Collected data:
▬▬▬▬▬▬▬▬▬▬
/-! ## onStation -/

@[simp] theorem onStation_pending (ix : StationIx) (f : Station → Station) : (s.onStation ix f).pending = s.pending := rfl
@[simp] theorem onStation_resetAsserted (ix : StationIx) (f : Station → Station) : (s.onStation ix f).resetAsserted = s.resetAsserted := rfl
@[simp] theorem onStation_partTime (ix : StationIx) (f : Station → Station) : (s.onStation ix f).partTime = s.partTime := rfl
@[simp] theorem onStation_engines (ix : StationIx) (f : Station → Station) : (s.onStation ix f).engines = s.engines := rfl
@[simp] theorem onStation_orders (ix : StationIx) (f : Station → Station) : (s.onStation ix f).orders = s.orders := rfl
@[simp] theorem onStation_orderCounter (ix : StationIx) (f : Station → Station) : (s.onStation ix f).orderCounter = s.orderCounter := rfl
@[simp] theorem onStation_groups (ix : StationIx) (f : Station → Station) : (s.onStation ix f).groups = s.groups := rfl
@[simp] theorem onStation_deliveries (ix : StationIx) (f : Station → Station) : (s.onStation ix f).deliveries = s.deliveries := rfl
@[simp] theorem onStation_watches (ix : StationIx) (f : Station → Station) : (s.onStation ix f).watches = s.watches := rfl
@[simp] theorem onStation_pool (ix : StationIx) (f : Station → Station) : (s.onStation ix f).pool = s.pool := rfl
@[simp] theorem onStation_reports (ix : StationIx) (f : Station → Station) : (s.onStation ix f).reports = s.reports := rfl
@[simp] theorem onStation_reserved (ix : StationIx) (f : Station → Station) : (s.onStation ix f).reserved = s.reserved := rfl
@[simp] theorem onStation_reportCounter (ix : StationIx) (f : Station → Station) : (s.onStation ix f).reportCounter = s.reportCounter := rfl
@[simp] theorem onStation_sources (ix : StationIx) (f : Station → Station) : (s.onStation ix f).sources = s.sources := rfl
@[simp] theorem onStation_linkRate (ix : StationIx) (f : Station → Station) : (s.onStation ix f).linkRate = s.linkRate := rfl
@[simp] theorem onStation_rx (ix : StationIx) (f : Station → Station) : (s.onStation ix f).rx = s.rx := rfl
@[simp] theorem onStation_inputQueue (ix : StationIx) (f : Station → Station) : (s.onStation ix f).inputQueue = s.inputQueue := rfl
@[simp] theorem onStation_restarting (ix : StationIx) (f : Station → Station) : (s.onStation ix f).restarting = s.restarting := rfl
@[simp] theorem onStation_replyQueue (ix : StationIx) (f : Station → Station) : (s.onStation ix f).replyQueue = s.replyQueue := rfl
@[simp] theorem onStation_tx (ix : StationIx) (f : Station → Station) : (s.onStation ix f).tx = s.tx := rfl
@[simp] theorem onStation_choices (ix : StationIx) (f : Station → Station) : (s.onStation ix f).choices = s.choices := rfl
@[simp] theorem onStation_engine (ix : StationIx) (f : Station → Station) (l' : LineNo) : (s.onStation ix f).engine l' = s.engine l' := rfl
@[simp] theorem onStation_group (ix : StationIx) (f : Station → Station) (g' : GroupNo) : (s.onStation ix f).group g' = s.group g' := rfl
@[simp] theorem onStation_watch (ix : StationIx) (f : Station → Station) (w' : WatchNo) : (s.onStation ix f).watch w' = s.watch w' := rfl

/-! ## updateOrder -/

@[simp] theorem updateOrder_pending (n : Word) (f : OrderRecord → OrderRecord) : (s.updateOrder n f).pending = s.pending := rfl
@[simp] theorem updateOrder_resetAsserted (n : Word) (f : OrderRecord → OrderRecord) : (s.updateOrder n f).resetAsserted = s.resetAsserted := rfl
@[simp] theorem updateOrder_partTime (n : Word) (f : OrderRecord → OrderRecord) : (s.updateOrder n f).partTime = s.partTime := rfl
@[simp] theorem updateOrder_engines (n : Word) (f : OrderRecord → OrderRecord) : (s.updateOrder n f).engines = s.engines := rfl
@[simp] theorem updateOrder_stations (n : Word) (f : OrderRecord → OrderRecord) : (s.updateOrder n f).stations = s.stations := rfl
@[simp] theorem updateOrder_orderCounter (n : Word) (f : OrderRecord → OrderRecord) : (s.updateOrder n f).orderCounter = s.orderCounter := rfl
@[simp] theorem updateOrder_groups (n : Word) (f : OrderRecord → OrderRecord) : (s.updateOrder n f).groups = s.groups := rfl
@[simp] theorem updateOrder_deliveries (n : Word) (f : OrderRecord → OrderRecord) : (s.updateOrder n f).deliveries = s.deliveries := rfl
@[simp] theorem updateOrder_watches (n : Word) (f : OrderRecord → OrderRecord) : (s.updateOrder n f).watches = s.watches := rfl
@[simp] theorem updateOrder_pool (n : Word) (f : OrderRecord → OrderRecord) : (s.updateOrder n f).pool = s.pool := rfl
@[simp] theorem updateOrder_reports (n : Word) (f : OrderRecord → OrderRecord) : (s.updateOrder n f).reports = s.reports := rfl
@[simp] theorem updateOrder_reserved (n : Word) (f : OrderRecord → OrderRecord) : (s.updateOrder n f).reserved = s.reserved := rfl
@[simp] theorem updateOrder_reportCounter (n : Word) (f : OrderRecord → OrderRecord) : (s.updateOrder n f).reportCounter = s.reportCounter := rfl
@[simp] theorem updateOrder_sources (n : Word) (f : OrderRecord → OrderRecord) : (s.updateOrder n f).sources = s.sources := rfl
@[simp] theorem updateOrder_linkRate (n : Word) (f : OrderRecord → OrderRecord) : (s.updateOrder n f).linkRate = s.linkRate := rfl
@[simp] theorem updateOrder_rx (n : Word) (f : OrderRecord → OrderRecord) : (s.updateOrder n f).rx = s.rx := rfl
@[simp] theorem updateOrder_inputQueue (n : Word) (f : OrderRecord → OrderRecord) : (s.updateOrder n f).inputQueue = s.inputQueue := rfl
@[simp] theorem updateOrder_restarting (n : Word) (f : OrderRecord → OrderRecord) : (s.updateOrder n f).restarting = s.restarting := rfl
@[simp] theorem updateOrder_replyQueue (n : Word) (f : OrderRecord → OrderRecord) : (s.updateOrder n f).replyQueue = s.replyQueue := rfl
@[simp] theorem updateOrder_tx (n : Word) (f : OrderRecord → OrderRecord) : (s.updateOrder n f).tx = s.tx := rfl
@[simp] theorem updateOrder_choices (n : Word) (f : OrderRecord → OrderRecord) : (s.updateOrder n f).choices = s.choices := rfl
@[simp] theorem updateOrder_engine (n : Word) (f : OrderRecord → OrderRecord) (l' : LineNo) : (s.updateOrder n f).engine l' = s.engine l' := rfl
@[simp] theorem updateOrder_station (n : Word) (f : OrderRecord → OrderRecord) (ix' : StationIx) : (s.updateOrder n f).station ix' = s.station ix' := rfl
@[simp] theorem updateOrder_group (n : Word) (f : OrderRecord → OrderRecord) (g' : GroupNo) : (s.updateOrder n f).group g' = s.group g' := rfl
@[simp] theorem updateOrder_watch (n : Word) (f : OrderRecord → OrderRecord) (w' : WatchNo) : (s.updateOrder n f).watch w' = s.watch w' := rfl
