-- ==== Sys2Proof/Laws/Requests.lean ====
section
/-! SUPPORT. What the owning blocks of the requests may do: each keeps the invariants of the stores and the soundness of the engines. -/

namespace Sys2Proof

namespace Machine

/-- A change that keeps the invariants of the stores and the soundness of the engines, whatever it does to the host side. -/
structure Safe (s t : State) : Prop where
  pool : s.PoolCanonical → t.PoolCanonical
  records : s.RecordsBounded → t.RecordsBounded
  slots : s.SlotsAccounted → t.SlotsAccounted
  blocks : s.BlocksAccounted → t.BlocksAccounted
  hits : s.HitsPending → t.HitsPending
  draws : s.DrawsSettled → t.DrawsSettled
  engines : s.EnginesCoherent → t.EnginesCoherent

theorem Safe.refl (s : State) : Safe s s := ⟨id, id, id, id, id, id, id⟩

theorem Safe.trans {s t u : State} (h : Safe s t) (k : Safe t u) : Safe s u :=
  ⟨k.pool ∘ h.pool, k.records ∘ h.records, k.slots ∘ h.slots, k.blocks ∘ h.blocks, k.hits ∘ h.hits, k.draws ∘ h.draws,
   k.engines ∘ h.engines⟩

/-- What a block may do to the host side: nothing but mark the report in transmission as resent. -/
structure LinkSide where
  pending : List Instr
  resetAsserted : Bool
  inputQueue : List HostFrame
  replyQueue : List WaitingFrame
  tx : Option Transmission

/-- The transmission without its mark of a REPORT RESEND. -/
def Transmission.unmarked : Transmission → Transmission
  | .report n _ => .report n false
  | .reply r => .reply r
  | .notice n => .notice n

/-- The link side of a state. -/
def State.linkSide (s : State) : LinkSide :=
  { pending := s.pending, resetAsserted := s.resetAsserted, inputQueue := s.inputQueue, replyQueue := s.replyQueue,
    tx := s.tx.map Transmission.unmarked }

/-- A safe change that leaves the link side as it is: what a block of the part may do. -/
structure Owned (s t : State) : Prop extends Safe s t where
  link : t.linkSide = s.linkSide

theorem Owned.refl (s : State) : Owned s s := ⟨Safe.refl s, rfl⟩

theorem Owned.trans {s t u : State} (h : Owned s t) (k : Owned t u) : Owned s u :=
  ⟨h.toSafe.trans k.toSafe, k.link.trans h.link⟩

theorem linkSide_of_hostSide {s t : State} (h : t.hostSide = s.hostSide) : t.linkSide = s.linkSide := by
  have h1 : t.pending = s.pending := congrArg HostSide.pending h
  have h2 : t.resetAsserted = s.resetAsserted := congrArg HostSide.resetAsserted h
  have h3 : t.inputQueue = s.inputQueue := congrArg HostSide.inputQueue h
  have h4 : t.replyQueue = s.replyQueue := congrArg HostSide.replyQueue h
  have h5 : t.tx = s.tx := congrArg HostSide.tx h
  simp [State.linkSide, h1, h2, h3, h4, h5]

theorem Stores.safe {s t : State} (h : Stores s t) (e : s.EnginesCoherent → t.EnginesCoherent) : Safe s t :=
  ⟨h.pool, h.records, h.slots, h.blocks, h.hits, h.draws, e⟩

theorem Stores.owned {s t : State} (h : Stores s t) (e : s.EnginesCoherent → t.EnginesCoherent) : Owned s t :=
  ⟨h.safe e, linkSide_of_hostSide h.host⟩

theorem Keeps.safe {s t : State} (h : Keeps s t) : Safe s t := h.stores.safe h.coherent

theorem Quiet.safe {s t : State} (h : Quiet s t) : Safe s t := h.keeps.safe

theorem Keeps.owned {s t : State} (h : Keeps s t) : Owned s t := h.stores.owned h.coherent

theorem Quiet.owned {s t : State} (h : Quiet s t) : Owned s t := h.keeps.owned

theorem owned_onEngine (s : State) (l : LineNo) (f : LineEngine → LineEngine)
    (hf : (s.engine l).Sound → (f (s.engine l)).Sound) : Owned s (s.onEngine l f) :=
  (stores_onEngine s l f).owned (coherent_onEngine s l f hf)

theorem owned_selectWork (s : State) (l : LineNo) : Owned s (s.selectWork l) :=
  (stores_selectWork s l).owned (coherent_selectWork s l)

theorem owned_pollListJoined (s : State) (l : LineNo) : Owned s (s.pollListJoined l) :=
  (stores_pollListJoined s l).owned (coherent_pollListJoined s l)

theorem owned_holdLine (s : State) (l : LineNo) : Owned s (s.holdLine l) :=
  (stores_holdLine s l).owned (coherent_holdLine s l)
▬▬▬▬▬▬▬▬▬▬
INSTRUCTIONS TO FOLLOW:
Only the lines above from the one with "n f).pending = s.pending := rfl" through the one with "n f).pool = s.pool := rfl" should be duplicated, character for character.

EXPECTED ANSWER:
@[simp] theorem updateOrder_pending (n : Word) (f : OrderRecord → OrderRecord) : (s.updateOrder n f).pending = s.pending := rfl
@[simp] theorem updateOrder_resetAsserted (n : Word) (f : OrderRecord → OrderRecord) : (s.updateOrder n f).resetAsserted = s.resetAsserted := rfl
@[simp] theorem updateOrder_partTime (n : Word) (f : OrderRecord → OrderRecord) : (s.updateOrder n f).partTime = s.partTime := rfl
@[simp] theorem updateOrder_engines (n : Word) (f : OrderRecord → OrderRecord) : (s.updateOrder n f).engines = s.engines := rfl
@[simp] theorem updateOrder_stations (n : Word) (f : OrderRecord → OrderRecord) : (s.updateOrder n f).stations = s.stations := rfl
@[simp] theorem updateOrder_orderCounter (n : Word) (f : OrderRecord → OrderRecord) : (s.updateOrder n f).orderCounter = s.orderCounter := rfl
@[simp] theorem updateOrder_groups (n : Word) (f : OrderRecord → OrderRecord) : (s.updateOrder n f).groups = s.groups := rfl
@[simp] theorem updateOrder_deliveries (n : Word) (f : OrderRecord → OrderRecord) : (s.updateOrder n f).deliveries = s.deliveries := rfl
@[simp] theorem updateOrder_watches (n : Word) (f : OrderRecord → OrderRecord) : (s.updateOrder n f).watches = s.watches := rfl
@[simp] theorem updateOrder_pool (n : Word) (f : OrderRecord → OrderRecord) : (s.updateOrder n f).pool = s.pool := rfl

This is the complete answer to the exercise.